Disaster risk management often becomes most visible after an event: during response, recovery and rebuilding. But many of the most important decisions need to happen earlier.
Where are communities most exposed before a flood occurs? Which neighbourhoods are most vulnerable during extreme heat? Where could wildfire risk affect homes, infrastructure or long-term planning?
Prevention starts with knowing where risk is concentrated
Geoneon CEO Roxane Bandini-Maeder spoke about the importance of mitigating risk before disasters occur, and how prevention complements response and recovery at Climate and Finance in a Turbulent World: COP31 and Beyond at the Embassy of Switzerland in Australia.

Fig 1: Roxane Bandini-Maeder at the Climate and Finance in a Turbulent World: COP31 and Beyond with Jean-Bernard Carrasco, Ruth Morgan, Her Excellency Barbara Anna Gozenbach, Professor Debjani Bhattacharyya, Aditya Balasubramanian, and Tristan Piguet at the Embassy of Switzerland in Australia.

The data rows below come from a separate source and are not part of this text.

-- ==== Sys2Proof/Syntax.lean ====
section
/-! DEFINITION. The commands of the block: one constructor per row of spec/opcode_table.json, in its order. Every command carries `t`, the
instant at which it happens, in ns since POR_N deasserted. -/

namespace Sys2Proof
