-- ==== Sys2Proof/Machine/Objects.lean ====
section
/-! DEFINITION. The object model of class settings, statistics and events as the spec's tables give them: each OBJ_SET field with its class,
name, shape, range, default and instant of effect; each statistic with its class, name and width; each event with its code. -/

namespace Sys2Proof

/-- The shape of a field (R271): one value, an array of n elements, or a list of at most n pairs written whole (the notches of R82). -/
inductive Shape where
  | scalar
  | array (n : Nat)
  | pairs (n : Nat)
  deriving DecidableEq, Repr

/-- A row of a settings table. -/
structure FldDesc where
  cls : Cls
  name : String
  shape : Shape
  lo : Int
  hi : Int
  dflt : Int
  app : Applies
  acc : Acc
  deriving DecidableEq, Repr

/-- The settings tables of R85, R120, R140, R177, R197, R233, R305, R325, R350, R364, R351, R374, R382, R454, R50, R444, R279 and
R408. The range is the outer one; R82, R85's steps and the other conditions of single fields stand in `Fld.allowed`. -/
def Fld.desc : Fld → FldDesc
  | .coupling => ⟨.berth, "coupling", .scalar, 0, 1, 0, .silent, .rw⟩
  | .phaseLabel => ⟨.berth, "phase_label", .scalar, 1, 3, 1, .now, .rw⟩
  | .xfmrRatio => ⟨.berth, "xfmr_ratio_x100", .scalar, 100, 200, 200, .silent, .rw⟩
  | .bandEdge => ⟨.berth, "band_edge", .scalar, 0, 2, 2, .silent, .rw⟩
  | .psdMask => ⟨.berth, "psd_mask", (.array 216), 0, 255, 5, .beacon, .rw⟩
  | .emissionCeiling => ⟨.berth, "emission_ceiling", (.array 216), 0, 255, 0, .beacon, .officer⟩
  | .notches => ⟨.berth, "notches", (.pairs 32), 1800, 86000, 0, .beacon, .rw⟩
  | .txGainTrim => ⟨.berth, "tx_gain_trim", (.array 216), (-12), 12, 0, .beacon, .rw⟩
  | .cdacFs => ⟨.berth, "cdac_fs", .scalar, 0, 2, 2, .training, .rw⟩
  | .txEnable => ⟨.berth, "tx_enable", .scalar, 0, 1, 1, .beacon, .rw⟩
  | .giDefault => ⟨.berth, "gi_default", .scalar, 0, 3, 1, .beacon, .rw⟩
  | .loadMargin => ⟨.berth, "load_margin", .scalar, 0, 60, 0, .toneMap, .rw⟩
  | .maxBits => ⟨.berth, "max_bits", .scalar, 1, 12, 12, .toneMap, .rw⟩
  | .rateMask => ⟨.berth, "rate_mask", .scalar, 1, 15, 15, .toneMap, .rw⟩
  | .shortCodeMax => ⟨.berth, "short_code_max_bytes", .scalar, 0, 960, 480, .now, .rw⟩
  | .fdEnable => ⟨.berth, "fd_enable", .scalar, 0, 1, 1, .beacon, .rw⟩
  | .nbrRef => ⟨.berth, "nbr_ref", (.array 3), 0, 255, 255, .beacon, .rw⟩
  | .divThresh => ⟨.berth, "div_thresh_db_x10", .scalar, 40, 120, 60, .beacon, .rw⟩
  | .resumeThresh => ⟨.berth, "resume_thresh_db_x10", .scalar, 10, 110, 30, .beacon, .rw⟩
  | .trackShift => ⟨.berth, "track_shift", .scalar, 8, 14, 10, .adapt, .rw⟩
  | .retrainInterval => ⟨.berth, "retrain_interval", .scalar, 0, 65535, 0, .beacon, .rw⟩
  | .trainRequest => ⟨.berth, "train_request", .scalar, 1, 1, 0, .now, .wo⟩
  | .blankEnable => ⟨.berth, "blank_enable", .scalar, 0, 1, 1, .symbol, .rw⟩
  | .blankThresh => ⟨.berth, "blank_thresh_x4", .scalar, 12, 60, 24, .symbol, .rw⟩
  | .blankGuard => ⟨.berth, "blank_guard", .scalar, 0, 63, 16, .symbol, .rw⟩
  | .role => ⟨.domain, "role", .scalar, 0, 3, 0, .silent, .rw⟩
  | .domainTag => ⟨.domain, "domain_tag", .scalar, 1, 65535, 256, .silent, .rw⟩
  | .ferryTag => ⟨.domain, "ferry_tag", .scalar, 0, 65535, 0, .silent, .rw⟩
  | .nPeriod => ⟨.domain, "n_period", .scalar, 16, 128, 40, .silent, .rw⟩
  | .beaconOffset => ⟨.domain, "beacon_offset_us", .scalar, 0, 131071, 0, .silent, .rw⟩
  | .joinOpen => ⟨.domain, "join_open", .scalar, 0, 1, 1, .beacon, .rw⟩
  | .maxStations => ⟨.domain, "max_stations", .scalar, 1, 4095, 4095, .now, .rw⟩
  | .joinSlot => ⟨.domain, "join_slot_us", .scalar, 512, 8192, 2048, .beacon, .rw⟩
  | .hiCont => ⟨.domain, "hi_cont_us", .scalar, 256, 4096, 1024, .beacon, .rw⟩
  | .ttInterval => ⟨.domain, "tt_interval", .scalar, 16, 4096, 1024, .beacon, .rw⟩
  | .stationTimeout => ⟨.domain, "station_timeout", .scalar, 64, 65535, 1024, .now, .rw⟩
  | .dormantTimeout => ⟨.domain, "dormant_timeout", .scalar, 1024, 1048575, 65536, .now, .rw⟩
  | .pairMargin => ⟨.domain, "pair_margin_db", .scalar, 10, 40, 20, .beacon, .rw⟩
  | .keyAgeMax => ⟨.domain, "key_age_max_days", .scalar, 1, 30, 30, .now, .rw⟩
  | .stEui => ⟨.domain, "st_eui64", .scalar, 0, 18446744073709551615, 0, .silent, .rw⟩
  | .hopPenalty => ⟨.relay, "hop_penalty", .scalar, 16, 4096, 64, .route, .rw⟩
  | .linkAgeMax => ⟨.relay, "link_age_max", .scalar, 4, 256, 16, .route, .rw⟩
  | .maxHops => ⟨.relay, "max_hops", .scalar, 1, 15, 8, .route, .rw⟩
  | .relayEnable => ⟨.relay, "relay_enable", .scalar, 0, 1, 1, .beacon, .rw⟩
  | .relayDirectMax => ⟨.relay, "relay_direct_max", .scalar, 64, 65534, 2000, .beacon, .rw⟩
  | .relayWindow => ⟨.relay, "relay_window", .scalar, 1, 16, 4, .beacon, .rw⟩
  | .relayFanout => ⟨.relay, "relay_fanout", .scalar, 1, 256, 32, .beacon, .rw⟩
  | .smallBufPct => ⟨.store, "small_buf_pct", .scalar, 10, 90, 50, .boot, .rw⟩
  | .berthQPct => ⟨.store, "berth_q_pct", .scalar, 5, 80, 35, .now, .rw⟩
  | .hostQPct => ⟨.store, "host_q_pct", .scalar, 5, 80, 20, .now, .rw⟩
  | .ethQPct => ⟨.store, "eth_q_pct", .scalar, 5, 80, 15, .now, .rw⟩
  | .fabQPct => ⟨.store, "fab_q_pct", .scalar, 5, 80, 30, .now, .rw⟩
  | .ctxQMaxKib => ⟨.store, "ctx_q_max_kib", .scalar, 16, 4096, 512, .now, .rw⟩
  | .softAgeMax => ⟨.store, "soft_age_max", .scalar, 16, 4096, 256, .now, .rw⟩
  | .scrubHours => ⟨.store, "scrub_hours", .scalar, 1, 24, 4, .scrub, .rw⟩
  | .autoRetire => ⟨.store, "auto_retire", .scalar, 0, 1, 1, .now, .rw⟩
  | .ueRetire => ⟨.store, "ue_retire_per_s", .scalar, 1, 1024, 16, .now, .rw⟩
  | .ceRetire => ⟨.store, "ce_retire_per_s", .scalar, 64, 65535, 1024, .now, .rw⟩
  | .retireClear => ⟨.store, "retire_clear", .scalar, 0, 15, 0, .now, .woOfficer⟩
  | .ethMode => ⟨.eth, "eth_mode", .scalar, 0, 2, 0, .drained, .rw⟩
  | .medium => ⟨.eth, "medium", .scalar, 0, 1, 0, .drained, .rw⟩
  | .anEnable => ⟨.eth, "an_enable", .scalar, 0, 1, 1, .negotiation, .rw⟩
  | .portEnable => ⟨.eth, "port_enable", .scalar, 0, 1, 1, .negotiation, .rw⟩
  | .macAddr => ⟨.eth, "mac_addr", .scalar, 0, 281474976710655, 0, .now, .rw⟩
  | .peerMac => ⟨.eth, "peer_mac", .scalar, 0, 281474976710655, 281474976710655, .now, .rw⟩
  | .ethType => ⟨.eth, "eth_type", .scalar, 1536, 65535, 34997, .now, .rw⟩
  | .vlanId => ⟨.eth, "vlan_id", .scalar, 0, 4094, 0, .now, .rw⟩
  | .ethMaxFrame => ⟨.eth, "eth_max_frame", .scalar, 1522, 9600, 9600, .negotiation, .rw⟩
  | .ethBerths => ⟨.eth, "eth_berths", .scalar, 0, 4294967295, 0, .now, .rw⟩
  | .hostDefault => ⟨.eth, "host_default", .scalar, 0, 1, 1, .now, .rw⟩
  | .ptpRole => ⟨.eth, "ptp_role", .scalar, 0, 2, 0, .now, .rw⟩
  | .ptpMode => ⟨.eth, "ptp_mode", .scalar, 0, 1, 1, .now, .rw⟩
  | .ptpTransport => ⟨.eth, "ptp_transport", .scalar, 0, 2, 0, .now, .rw⟩
  | .ptpDomain => ⟨.eth, "ptp_domain", .scalar, 0, 255, 0, .now, .rw⟩
  | .ptpLogInterval => ⟨.eth, "ptp_log_interval", .scalar, (-7), 0, (-4), .now, .rw⟩
  | .ptpAsym => ⟨.eth, "ptp_asym_ns", .scalar, (-10000), 10000, 0, .now, .rw⟩
  | .esmcEnable => ⟨.eth, "esmc_enable", .scalar, 0, 1, 1, .now, .rw⟩
  | .esmcEnhanced => ⟨.eth, "esmc_enhanced", .scalar, 0, 1, 1, .now, .rw⟩
  | .fabUplinkBerths => ⟨.fabric, "fab_uplink_berths", .scalar, 0, 4294967295, 0, .now, .rw⟩
  | .uplinkAddr => ⟨.fabric, "uplink_addr", .scalar, 0, 511, 0, .now, .rw⟩
  | .uplinkPort => ⟨.fabric, "uplink_port", .scalar, 0, 3, 0, .now, .rw⟩
  | .advertRefresh => ⟨.fabric, "advert_refresh_s", .scalar, 60, 3600, 600, .advert, .rw⟩
  | .linkEnable => ⟨.fabric, "link_enable", .scalar, 0, 1, 1, .now, .rw⟩
  | .retrain => ⟨.fabric, "retrain", .scalar, 1, 1, 0, .now, .wo⟩
  | .inEnable => ⟨.clock, "in_enable", (.array 16), 0, 1, 1, .second, .rw⟩
  | .inPrio => ⟨.clock, "in_prio", (.array 16), 1, 15, 8, .second, .rw⟩
  | .inDelay => ⟨.clock, "in_delay_ns", (.array 16), (-100000), 100000, 0, .second, .rw⟩
  | .refQlMode => ⟨.clock, "ref_ql_mode", (.array 2), 0, 1, 0, .second, .rw⟩
  | .refQlFixed => ⟨.clock, "ref_ql_fixed", (.array 2), 0, 8, 7, .second, .rw⟩
  | .dpllBw => ⟨.clock, "dpll_bw", .scalar, 1, 1000000, 10000, .second, .rw⟩
  | .timeBw => ⟨.clock, "time_bw", .scalar, 1, 10000, 100, .second, .rw⟩
  | .revertive => ⟨.clock, "revertive", .scalar, 0, 1, 1, .second, .rw⟩
  | .wtr => ⟨.clock, "wtr_s", .scalar, 0, 720, 300, .second, .rw⟩
  | .disagreePpb => ⟨.clock, "disagree_ppb", .scalar, 5, 5000, 50, .second, .rw⟩
  | .driftOff => ⟨.clock, "drift_off_ppb", .scalar, 10, 10000, 100, .second, .rw⟩
  | .driftOn => ⟨.clock, "drift_on_ppb", .scalar, 5, 5000, 50, .second, .rw⟩
  | .timeOff => ⟨.clock, "time_off_ns", .scalar, 50, 100000, 500, .second, .rw⟩
  | .phaseSlew => ⟨.clock, "phase_slew_ppb", .scalar, 1, 10000, 100, .second, .rw⟩
  | .stepThresh => ⟨.clock, "step_thresh_ns", .scalar, 100, 1000000000, 1000, .second, .rw⟩
  | .hoLimit => ⟨.clock, "ho_limit_ns", .scalar, 10, 100000, 1000, .second, .rw⟩
  | .hoMax => ⟨.clock, "ho_max_s", .scalar, 60, 604800, 86400, .second, .rw⟩
  | .hoFreqUnc => ⟨.clock, "ho_freq_unc", .scalar, 1, 100000, 100, .second, .rw⟩
  | .hoAging => ⟨.clock, "ho_aging", .scalar, 0, 100000, 500, .second, .rw⟩
  | .outSquelch => ⟨.clock, "out_squelch", .scalar, 0, 2, 1, .second, .rw⟩
  | .ppsWidth => ⟨.clock, "pps_width_us", .scalar, 1, 500000, 10000, .second, .rw⟩
  | .ppsOutDelay => ⟨.clock, "pps_out_delay_ns", .scalar, (-10000), 10000, 0, .second, .rw⟩
  | .wiring => ⟨.sense, "wiring", .scalar, 0, 3, 2, .output, .rw⟩
  | .curve => ⟨.sense, "curve", .scalar, 0, 30, 1, .output, .rw⟩
  | .excCode => ⟨.sense, "exc_code", .scalar, 0, 2, 2, .output, .rw⟩
  | .pgaGain => ⟨.sense, "pga_gain", .scalar, 0, 255, 255, .output, .rw⟩
  | .leadComp => ⟨.sense, "lead_comp_mohm", .scalar, 0, 100000, 0, .output, .rw⟩
  | .cjSrc => ⟨.sense, "cj_src", .scalar, 0, 1, 0, .output, .rw⟩
  | .ntcA => ⟨.sense, "ntc_a", .scalar, 0, 4294967295, 0, .output, .rw⟩
  | .ntcB => ⟨.sense, "ntc_b", .scalar, 0, 4294967295, 0, .output, .rw⟩
  | .ntcC => ⟨.sense, "ntc_c", .scalar, 0, 4294967295, 0, .output, .rw⟩
  | .ntcRMin => ⟨.sense, "ntc_r_min_ohm", .scalar, 1, 13600, 100, .output, .rw⟩
  | .ntcRMax => ⟨.sense, "ntc_r_max_ohm", .scalar, 1, 13600, 13600, .output, .rw⟩
  | .probeEnable => ⟨.sense, "probe_enable", .scalar, 0, 1, 1, .probe, .rw⟩
  | .blankSrc => ⟨.sense, "blank_src", .scalar, 0, 3, 0, .now, .rw⟩
  | .blankBerths => ⟨.sense, "blank_berths", .scalar, 0, 4294967295, 0, .now, .rw⟩
  | .blankPre => ⟨.sense, "blank_pre_us", .scalar, 0, 20, 2, .now, .rw⟩
  | .blankPost => ⟨.sense, "blank_post_us", .scalar, 0, 20, 5, .now, .rw⟩
  | .preset => ⟨.filter, "preset", .scalar, 0, 4, 1, .output, .rw⟩
  | .delaySteps => ⟨.filter, "delay_steps", .scalar, 0, 1023, 0, .output, .rw⟩
  | .testMode => ⟨.filter, "test_mode", .scalar, 0, 1, 0, .output, .rw⟩
  | .acInput => ⟨.filter, "ac_input", .scalar, 0, 1, 0, .output, .rw⟩
  | .dcbShift => ⟨.filter, "dcb_shift", .scalar, 4, 16, 8, .output, .rw⟩
  | .dcbFreeze => ⟨.filter, "dcb_freeze", .scalar, 0, 1, 0, .output, .rw⟩
  | .detectWindow => ⟨.filter, "detect_window", .scalar, 16, 65536, 1024, .window, .rw⟩
  | .envShift => ⟨.filter, "env_shift", .scalar, 1, 16, 6, .output, .rw⟩
  | .loopEnable => ⟨.loop, "loop_enable", .scalar, 0, 1, 0, .loopPeriod, .rw⟩
  | .srcChannel => ⟨.loop, "src_channel", .scalar, 0, 15, 0, .loopPeriod, .rw⟩
  | .srcKind => ⟨.loop, "src_kind", .scalar, 0, 1, 0, .loopPeriod, .rw⟩
  | .loValue => ⟨.loop, "lo_value", .scalar, (-2147483648), 2147483647, 0, .loopPeriod, .rw⟩
  | .hiValue => ⟨.loop, "hi_value", .scalar, (-2147483648), 2147483647, 15000000, .loopPeriod, .rw⟩
  | .faultDir => ⟨.loop, "fault_dir", .scalar, 0, 1, 0, .loopPeriod, .rw⟩
  | .senseMohm => ⟨.loop, "sense_mohm", .scalar, 5000, 50000, 10000, .loopPeriod, .rw⟩
  | .chkEnable => ⟨.check, "enable", .scalar, 0, 1, 0, .item, .rw⟩
  | .chkWidth => ⟨.check, "width", .scalar, 1, 64, 32, .item, .rw⟩
  | .chkPoly => ⟨.check, "poly", .scalar, 1, 18446744073709551615, 517762881, .item, .rw⟩
  | .chkInit => ⟨.check, "init", .scalar, 0, 18446744073709551615, 4294967295, .item, .rw⟩
  | .chkXorout => ⟨.check, "xorout", .scalar, 0, 18446744073709551615, 4294967295, .item, .rw⟩
  | .chkRefin => ⟨.check, "refin", .scalar, 0, 1, 1, .item, .rw⟩
  | .chkRefout => ⟨.check, "refout", .scalar, 0, 1, 1, .item, .rw⟩
  | .chkSource => ⟨.check, "source", .scalar, 0, 5, 0, .item, .rw⟩
  | .chkSrcIndex => ⟨.check, "src_index", .scalar, 0, 255, 0, .item, .rw⟩
  | .chkDirection => ⟨.check, "direction", .scalar, 0, 1, 0, .item, .rw⟩
  | .chkFramed => ⟨.check, "framed", .scalar, 0, 1, 1, .item, .rw⟩
  | .winLo => ⟨.check, "win_lo", .scalar, 0, 137438953471, 0, .item, .rw⟩
  | .winHi => ⟨.check, "win_hi", .scalar, 0, 137438953471, 0, .item, .rw⟩
  | .chkMode => ⟨.check, "mode", .scalar, 0, 2, 0, .item, .rw⟩
  | .chkScope => ⟨.check, "scope", .scalar, 0, 1, 0, .item, .rw⟩
  | .foldMode => ⟨.check, "fold_mode", .scalar, 0, 2, 0, .item, .rw⟩
  | .foldTag => ⟨.check, "fold_tag", .scalar, 0, 18446744073709551615, 0, .item, .rw⟩
  | .chkExpect => ⟨.check, "expect", .scalar, 0, 18446744073709551615, 0, .item, .rw⟩
  | .chkRestart => ⟨.check, "restart", .scalar, 1, 1, 0, .now, .wo⟩
  | .uartMode => ⟨.uart, "mode", .scalar, 0, 1, 0, .now, .rw⟩
  | .baud => ⟨.uart, "baud", .scalar, 300, 3000000, 115200, .idleLine, .rw⟩
  | .dataBits => ⟨.uart, "data_bits", .scalar, 7, 8, 8, .idleLine, .rw⟩
  | .parity => ⟨.uart, "parity", .scalar, 0, 2, 0, .idleLine, .rw⟩
  | .stopBits => ⟨.uart, "stop_bits", .scalar, 1, 2, 1, .idleLine, .rw⟩
  | .deadTimeout => ⟨.uart, "dead_timeout_ms", .scalar, 1, 10000, 100, .now, .rw⟩
  | .powerState => ⟨.power, "state", .scalar, 0, 3, 0, .now, .rw⟩
  | .avsEnable => ⟨.power, "avs_enable", .scalar, 0, 1, 1, .now, .rw⟩
  | .slackRaise => ⟨.power, "slack_raise_pct", .scalar, 5, 50, 15, .now, .rw⟩
  | .slackLower => ⟨.power, "slack_lower_pct", .scalar, 15, 90, 35, .now, .rw⟩
  | .lowerWindows => ⟨.power, "lower_windows", .scalar, 8, 1024, 64, .now, .rw⟩
  | .stepMv => ⟨.power, "step_mv", .scalar, 5, 10, 5, .now, .rw⟩
  | .emergencyStep => ⟨.power, "emergency_step_mv", .scalar, 10, 40, 20, .now, .rw⟩
  | .vMin => ⟨.power, "v_min", .scalar, 600, 800, 600, .now, .rw⟩
  | .vMax => ⟨.power, "v_max", .scalar, 600, 800, 800, .now, .rw⟩
  | .gpioDir => ⟨.power, "gpio_dir", .scalar, 0, 65535, 0, .now, .rw⟩
  | .gpioOut => ⟨.power, "gpio_out", .scalar, 0, 65535, 0, .now, .rw⟩
  | .pmbAddr => ⟨.power, "pmb_addr", (.array 8), 0, 119, 0, .now, .rw⟩
  | .sessionIdle => ⟨.security, "session_idle_s", .scalar, 60, 86400, 900, .now, .officer⟩
  | .lockWait => ⟨.security, "lock_wait_ms", .scalar, 100, 10000, 1000, .now, .officer⟩
  | .configCommit => ⟨.security, "config_commit", .scalar, 1, 1, 0, .now, .woOfficer⟩
  | .attEnroll => ⟨.security, "att_enroll", .scalar, 1, 1, 0, .now, .woOfficer⟩
  | .attMinInterval => ⟨.security, "att_min_interval_s", .scalar, 1, 86400, 60, .now, .officer⟩
  | .attDailyMax => ⟨.security, "att_daily_max", .scalar, 1, 4096, 96, .now, .officer⟩
  | .rootPrevDays => ⟨.security, "root_prev_days", .scalar, 1, 365, 30, .now, .officer⟩
  | .fabPrevDays => ⟨.security, "fab_prev_days", .scalar, 1, 365, 30, .now, .officer⟩
  | .rootRetire => ⟨.security, "root_retire", .scalar, 1, 1, 0, .now, .woOfficer⟩
  | .fabKeyRetire => ⟨.security, "fab_key_retire", .scalar, 1, 1, 0, .now, .woOfficer⟩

Her presentation focused on the role that Earth observation, AI and geospatial technology can play in helping organisations understand risk earlier, prioritise action more effectively, and make climate resilience planning more spatially targeted.
Climate-related hazards are not distributed evenly. Flooding, heat and wildfire risk vary sharply across landscapes, cities and communities. The impacts also depend on what is exposed: buildings, infrastructure, people, ecosystems and essential services.
This is where spatial intelligence becomes critical.
Satellite data, AI-derived environmental mapping and geospatial analysis can help translate complex hazard patterns into decision-ready evidence. Instead of only asking where a hazard may occur, organisations can begin to ask where that hazard intersects with exposure and vulnerability, and where action is most urgent.
This shift matters because prevention depends on prioritisation. Resources for adaptation, mitigation and preparedness are rarely unlimited. Better spatial evidence can help governments, agencies, insurers, infrastructure planners and communities decide where to act first.
Turning Earth observation into practical decisions
Roxane shared examples of Geoneon’s work across extreme heat, wildfire and flood risk, showing how Earth observation and AI can support practical decision-making before disaster impacts are felt.
In urban heat analysis, satellite-derived land surface temperature, high-resolution imagery, building data and demographic indicators can help identify where heat exposure, social vulnerability and limited canopy cover overlap. This supports more targeted urban greening, cooling infrastructure and resilience planning.
In wildfire risk, spatial models can help identify where severe fire conditions are more plausible and where buildings sit in higher-exposure landscapes. This creates evidence that can support preparedness, mitigation and longer-term planning.
In flood risk, hydrodynamic modelling can be combined with building footprints, village boundaries and vulnerability data to identify where flood exposure is concentrated and where early warning systems, evacuation planning and preparedness investment may be needed most.
Across these examples, the common thread is not simply better mapping. It is the ability to move from hazard information to practical priorities.
Fig 2: Roxane Bandini-Maeder presenting at the Climate and Finance in a Turbulent World: COP31 and Beyond
Connecting prevention, response and recovery
Prevention does not replace response and recovery. It strengthens them.
Better risk information before an event can support earlier warnings, clearer communication, better shelter and evacuation planning, more targeted investment, and more resilient infrastructure decisions. It can also help communities and decision-makers understand where repeated exposure may require longer-term adaptation, not just short-term response.
For Geoneon, this is where Earth observation, AI and geospatial technology have an important role to play: connecting environmental data with the decisions that shape climate resilience on the ground.
As climate risk becomes more complex, the need is not only for more data. It is for clearer, more usable intelligence that helps people act before disasters occur.